BEGIN Data section
/-- An operation that changes the drive registers, agent and participant registers of one slot, and conditions 1 and 3. -/
theorem SlotFrame.of_own {s : Slot} {t u : State}
    (h : u = { t with drives := u.drives, agents := u.agents, parts := u.parts, err := u.err, errSlot := u.errSlot })
    (conditions : u.err ||| 0b1010 = t.err ||| 0b1010)
    (drive : ∀ x, x ≠ s → u.drive x = t.drive x)
    (config : (u.drive s).fLocal = (t.drive s).fLocal ∧ (u.drive s).turbo = (t.drive s).turbo ∧
      (u.drive s).en = (t.drive s).en ∧ (u.drive s).sf = (t.drive s).sf ∧ (u.drive s).sub = (t.drive s).sub)
    (agent : ∀ x, x ≠ s → u.agent x = t.agent x)
    (part : ∀ x, x ≠ s → u.part x = t.part x)
    (own : (u.part s).mode = (t.part s).mode ∧ (u.part s).fastneg = (t.part s).fastneg ∧
      (u.part s).paIn = (t.part s).paIn) : SlotFrame s t u where
  params := by rw [h]
  port := by rw [h]
  sdat := by rw [h]
  fDrive := by rw [h]
  authClk := by rw [h]
  res := by rw [h]
  conditions := conditions
  drive := drive
  config := config
  agent := agent
  own := own
  part p hp := by
    have hc : u.chip p = t.chip p := by rw [State.chip, part p hp, State.chip]
    rw [part p hp, hc]
    exact ⟨rfl, .refl _, fun _ _ => rfl⟩

theorem SlotFrame.resolve {s : Slot} {t u : State} (h : SlotFrame s t u) : SlotFrame s t u.resolve where
  params := by simp [h.params]
  port := by simp [h.port]
  sdat := by simp [h.sdat]
  fDrive := by simp [h.fDrive]
  authClk := by simp [h.authClk]
  res := by simp [h.res]
  conditions := by simpa using h.conditions
  drive x hx := by rw [State.resolve_drive, h.drive x hx]
  config := by
    rw [State.resolve_drive]
    exact h.config
  agent x hx := by rw [State.resolve_agent, h.agent x hx]
  own := by
    rw [State.resolve_part]
    exact h.own
  part p hp := by
    obtain ⟨h1, h2, h3⟩ := h.part p hp
    have h4 := edges_trans ⟨h1, h2⟩ ⟨u.resolve_part p, u.resolve_chip_edges p⟩
    refine ⟨h4.1, h4.2, fun hp0 hen => ?_⟩
    rw [← h3 hp0 hen, u.resolve_spec.2 p, if_neg]
    rintro ⟨-, hmem⟩
    have ha := ((u.mem_attachedSlots p).mp hmem).2
    rw [State.attached, h.drive p hp, hen] at ha
    simp only [Bool.or_false, beq_iff_eq] at ha
    exact hp0 ha

/-- What one operation on behalf of slot `s` does to the conditions: nothing, with the slot's jam as it was; or it raises
ProcessorJammed and jams the slot; or it raises BusParticipantMisconfigured for a pull-only slot. -/
def ErrStep (s : Slot) (t u : State) : Prop :=
  (u.err = t.err ∧ u.errSlot = t.errSlot ∧ (u.drive s).jam = (t.drive s).jam) ∨
    (u.err = t.err ||| 0x002 ∧ u.errSlot = s ∧ (u.drive s).jam = true) ∨
    (u.err = t.err ||| 0x008 ∧ u.errSlot = s ∧ (u.drive s).jam = (t.drive s).jam ∧ (t.part s).mode = .pullOnly)

theorem ErrStep.sticky {s : Slot} {t u : State} (h : ErrStep s t u) : t.err &&& u.err = t.err := by
  rcases h with ⟨e, _⟩ | ⟨e, _⟩ | ⟨e, _⟩ <;> rw [e] <;> ext k hk <;>
    simp only [BitVec.getElem_and, BitVec.getElem_or, Bool.and_self, Bool.and_or_distrib_left] <;>
    cases t.err[k] <;> rfl

/-- A frame of one slot, from a state that frames the start, when the start lets that slot run. -/
theorem CatchFrame.slot {s0 t u : State} {s : Slot} (h : CatchFrame s0 t) (hs : s0.params.isDrive s = true)
    (hen : (s0.drive s).en = true) (hj : (s0.drive s).jam = false) (hf : SlotFrame s t u) (he : ErrStep s t u) :
    CatchFrame s0 u := by
  have hstick : s0.err &&& u.err = s0.err := by rw [← h.sticky, BitVec.and_assoc, he.sticky]
  have hmode : (t.part s).mode = (s0.part s).mode := (h.kept.part s).1
  have hidle : ∀ x, x = 0 ∨ (s0.drive x).en = false ∨ (s0.drive x).jam = true → x ≠ s := by
    rintro x hx rfl
    have := Params.isDrive_ne_zero hs
    simp_all
  have hjam : ∀ x, (t.drive x).jam = true → (u.drive x).jam = true := by
    intro x hx
    by_cases hxs : x = s
    · subst hxs
      rcases he with ⟨_, _, e⟩ | ⟨_, _, e⟩ | ⟨_, _, e, _⟩
      · rw [e]; exact hx
      · exact e
      · rw [e]; exact hx
    · rw [hf.drive x hxs]; exact hx
  have hslot : u.errSlot = t.errSlot ∨ u.errSlot = s := by
    rcases he with ⟨_, e, _⟩ | ⟨_, e, _⟩ | ⟨_, e, _⟩
    · exact .inl e
    · exact .inr e
    · exact .inr e
  have hkeep : s0.params.isDrive t.errSlot = true → s0.params.isDrive u.errSlot = true := by
    intro ht
    rcases hslot with e | e
    · rw [e]; exact ht
    · rw [e]; exact hs
  refine ⟨⟨hf.params.trans h.kept.params, hf.port.trans h.kept.port, hf.sdat.trans h.kept.sdat,
    hf.fDrive.trans h.kept.fDrive, hf.authClk.trans h.kept.authClk, hf.res.trans h.kept.res,
    hf.conditions.trans h.kept.conditions, fun x => ?_, fun p => ?_, fun x hx => ?_⟩, hstick, ?_, fun hne => ?_, fun d hd hd' => ?_,
    fun p hp he => ?_, fun p hp => ?_⟩
  · by_cases hx : x = s
    · obtain ⟨a, b, c, d, e⟩ := hf.config
      obtain ⟨a', b', c', d', e'⟩ := h.kept.drive s
      rw [hx]
      exact ⟨a.trans a', b.trans b', c.trans c', d.trans d', e.trans e'⟩
    · rw [hf.drive x hx]
      exact h.kept.drive x
  · by_cases hx : p = s
    · obtain ⟨a, b, c⟩ := hf.own
      obtain ⟨a', b', c'⟩ := h.kept.part s
      rw [hx]
      exact ⟨a.trans a', b.trans b', c.trans c'⟩
    · rw [(hf.part p hx).1]
      exact h.kept.part p
  · obtain ⟨a, b⟩ := h.kept.idle x hx
    exact ⟨(hf.drive x (hidle x hx)).trans a, (hf.agent x (hidle x hx)).trans b⟩
  · rcases he with ⟨e, e', e''⟩ | ⟨e, e', e''⟩ | ⟨e, e', e'', hm⟩
    · rw [e']
      rcases h.errSlot with a | ⟨a, b, c, d⟩
      · exact .inl a
      · refine .inr ⟨a, b, c, ?_⟩
        rw [e]
        rcases d with ⟨d, d'⟩ | d
        · exact .inl ⟨hjam _ d, d'⟩
        · exact .inr d
    · rw [e']
      exact .inr ⟨hs, hen, hj, .inl ⟨e'', by rw [e, BitVec.getLsbD_or]; exact Bool.or_true _⟩⟩
    · rw [e']
      exact .inr ⟨hs, hen, hj, .inr ⟨hmode ▸ hm, by rw [e, BitVec.getLsbD_or]; exact Bool.or_true _⟩⟩
  · by_cases ht : t.err = s0.err
    · rcases he with ⟨e, _⟩ | ⟨_, e, _⟩ | ⟨_, e, _⟩
      · exact absurd (e.trans ht) hne
      · rw [e]; exact hs
      · rw [e]; exact hs
    · exact hkeep (h.raised ht)
  · cases hjt : (t.drive d).jam
    · have hds : d = s := by
        by_contra hds
        rw [hf.drive d hds, hjt] at hd'
        cases hd'
      subst hds
      rcases he with ⟨_, _, e⟩ | ⟨e, e', _⟩ | ⟨_, _, e, _⟩
      · rw [e, hjt] at hd'
        cases hd'
      · rw [e, e']
        exact ⟨by rw [BitVec.getLsbD_or]; exact Bool.or_true _, hs⟩
      · rw [e, hjt] at hd'
        cases hd'
    · obtain ⟨a, b⟩ := h.jams d hd hjt
      exact ⟨sticky_bit he.sticky a, hkeep b⟩
  · have hps := hidle p (.inr (.inl he))
    rw [(hf.part p hps).2.2 hp (by rw [(h.kept.drive p).2.2.1]; exact he), h.detached p hp he]
  · have hps : p ≠ s := hidle p (by tauto)
    exact edges_trans (h.edges p hp) ⟨(hf.part p hps).1, (hf.part p hps).2.1⟩

/-- Changes of one slot's drive registers other than configuration. -/
theorem SlotFrame.updDrive (t : State) (s : Slot) (f : Drive → Drive)
    (hf : ∀ d, (f d).fLocal = d.fLocal ∧ (f d).turbo = d.turbo ∧ (f d).en = d.en ∧ (f d).sf = d.sf ∧ (f d).sub = d.sub) :
    SlotFrame s t (t.updDrive s f) :=
  .of_own rfl rfl (fun _ hx => t.updDrive_drive_ne f hx) (by rw [t.updDrive_drive_same]; exact hf _) (fun _ _ => rfl)
    (fun _ _ => rfl) ⟨rfl, rfl, rfl⟩

/-- Changes of one slot's participant registers other than configuration and inputs. -/
theorem SlotFrame.updPart (t : State) (s : Slot) (f : Part → Part)
    (hf : ∀ x, (f x).mode = x.mode ∧ (f x).fastneg = x.fastneg ∧ (f x).paIn = x.paIn) :
    SlotFrame s t (t.updPart s f) :=
  .of_own rfl rfl (fun _ _ => rfl) ⟨rfl, rfl, rfl, rfl, rfl⟩ (fun _ _ => rfl)
    (fun _ hx => t.updPart_part_ne f hx) (by rw [t.updPart_part_same]; exact hf _)

/-- Changes of one slot's chip. -/
theorem SlotFrame.updChip (t : State) (s : Slot) (f : Chip → Chip) : SlotFrame s t (t.updChip s f) :=
  .updPart t s (fun x => { x with chip := f x.chip }) (fun _ => ⟨rfl, rfl, rfl⟩)

/-- Changes of one slot's agent. -/
theorem SlotFrame.updAgent (t : State) (s : Slot) (f : Agent → Agent) : SlotFrame s t (t.updAgent s f) :=
  .of_own rfl rfl (fun _ _ => rfl) ⟨rfl, rfl, rfl, rfl, rfl⟩ (fun _ hx => t.updAgent_agent_ne f hx)
    (fun _ _ => rfl) ⟨rfl, rfl, rfl⟩

/-- ProcessorJammed and BusParticipantMisconfigured set nothing but bits 1 and 3 of `err` (60_exceptions.md R291). -/
theorem SlotFrame.raise (t : State) (s : Slot) (c : Condition)
    (hc : c = .processorJammed ∨ c = .busParticipantMisconfigured) : SlotFrame s t (t.raise c s) := by
  refine .of_own rfl ?_ (fun _ _ => rfl) ⟨rfl, rfl, rfl, rfl, rfl⟩ (fun _ _ => rfl) (fun _ _ => rfl) ⟨rfl, rfl, rfl⟩
  rw [State.raise_err, BitVec.or_assoc]
  rcases hc with rfl | rfl <;> rfl

/-- One after the other. -/
theorem SlotFrame.updDrive_raise (t : State) (s : Slot) (f : Drive → Drive) (c : Condition)
    (hf : ∀ d, (f d).fLocal = d.fLocal ∧ (f d).turbo = d.turbo ∧ (f d).en = d.en ∧ (f d).sf = d.sf ∧ (f d).sub = d.sub)
    (hc : c = .processorJammed ∨ c = .busParticipantMisconfigured) : SlotFrame s t ((t.updDrive s f).raise c s) :=
  .of_own rfl (SlotFrame.raise (t.updDrive s f) s c hc).conditions (fun _ hx => t.updDrive_drive_ne f hx)
    (by rw [State.raise_drive, t.updDrive_drive_same]; exact hf _) (fun _ _ => rfl) (fun _ _ => rfl) ⟨rfl, rfl, rfl⟩

/-- An operation that raises nothing and jams nobody. -/
theorem ErrStep.quiet {s : Slot} {t u : State} (h : u.err = t.err ∧ u.errSlot = t.errSlot)
    (hj : (u.drive s).jam = (t.drive s).jam) : ErrStep s t u := .inl ⟨h.1, h.2, hj⟩
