/-- The closed form for one tick more: the tick comes first (43_peripheral_chip.md R204, R205). -/
theorem Timer.tick_succ : t.tick freeRun (n + 1) =
    (((t.tickOnce freeRun).1.tick freeRun n).1, (t.tickOnce freeRun).2 || ((t.tickOnce freeRun).1.tick freeRun n).2) := by
  cases hrun : t.run with
  | false => simp [Timer.tickOnce, hrun, Timer.tick_halted]
  | true =>
    by_cases hcount : t.count = 0
    · rw [Timer.tick_past hrun (by simp [hcount])]
      cases freeRun with
      | false =>
        rw [Timer.tickOnce_halt hrun hcount, Timer.tick_halted rfl]
        simp [hcount]
      | true =>
        rw [Timer.tickOnce_reload hrun hcount]
        by_cases hn : n ≤ t.latch.toNat
        · rw [Timer.tick_within (t := { t with count := t.latch }) hrun hn]
          simp [hcount, Nat.mod_eq_of_lt (Nat.lt_succ_of_le hn)]
        · rw [Timer.tick_past (t := { t with count := t.latch }) hrun (Nat.not_le.mp hn)]
          simp [hcount, Nat.mod_eq_sub_mod (Nat.not_le.mp hn)]
    · have hpos : t.count.toNat ≠ 0 := fun h => hcount (BitVec.eq_of_toNat_eq h)
      have hless : (t.count - 1).toNat = t.count.toNat - 1 := by bv_omega
      rw [Timer.tickOnce_count hrun hcount]
      by_cases hn : n + 1 ≤ t.count.toNat
      · rw [Timer.tick_within hrun hn, Timer.tick_within (t := { t with count := t.count - 1 }) hrun (by rw [hless]; omega)]
        dsimp only
        rw [hless, show t.count.toNat - 1 - n = t.count.toNat - (n + 1) by omega]
        rfl
      · rw [Timer.tick_past hrun (by omega), Timer.tick_past (t := { t with count := t.count - 1 }) hrun (by rw [hless]; omega)]
        dsimp only
        rw [hless, show n - (t.count.toNat - 1 + 1) = n + 1 - (t.count.toNat + 1) by omega]
        rfl

end Timers

/-- A flag is set when the timer expires on the first tick or on a later one. -/
theorem ite_or_bits {w : Nat} (a b : Bool) (x : BitVec w) :
    (if (a || b) = true then x else 0) = (if a = true then x else 0) ||| (if b = true then x else 0) := by
  cases a <;> cases b <;> simp

theorem ite_setFlag (b : Bool) (c : Chip) (f : IrqSource) :
    (if b = true then c.setFlag f else c) = { c with ifr := c.ifr ||| (if b = true then f.bit else 0) } := by
  cases b <;> simp [Chip.setFlag]

/-- One tick of a chip in one piece (43_peripheral_chip.md R204). -/
theorem Chip.tickOnce_eq (c : Chip) : c.tickOnce =
    { c with
      t1 := (c.t1.tickOnce c.t1FreeRun).1
      t2 := (c.t2.tickOnce c.t2FreeRun).1
      ifr := c.ifr ||| (if (c.t1.tickOnce c.t1FreeRun).2 then IrqSource.t1.bit else 0)
        ||| (if (c.t2.tickOnce c.t2FreeRun).2 then IrqSource.t2.bit else 0) } := by
  unfold Chip.tickOnce
  dsimp only
  rw [ite_setFlag, ite_setFlag]
  rfl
END Data section
Work order:
Among the lines above, find the one with "slot's agent. -/" and the one with "theorem SlotFrame.raise (t". Quote both and everything between them, exactly.

Response to this exercise:
/-- Changes of one slot's agent. -/
theorem SlotFrame.updAgent (t : State) (s : Slot) (f : Agent → Agent) : SlotFrame s t (t.updAgent s f) :=
  .of_own rfl rfl (fun _ _ => rfl) ⟨rfl, rfl, rfl, rfl, rfl⟩ (fun _ hx => t.updAgent_agent_ne f hx)
    (fun _ _ => rfl) ⟨rfl, rfl, rfl⟩

/-- ProcessorJammed and BusParticipantMisconfigured set nothing but bits 1 and 3 of `err` (60_exceptions.md R291). -/
theorem SlotFrame.raise (t : State) (s : Slot) (c : Condition)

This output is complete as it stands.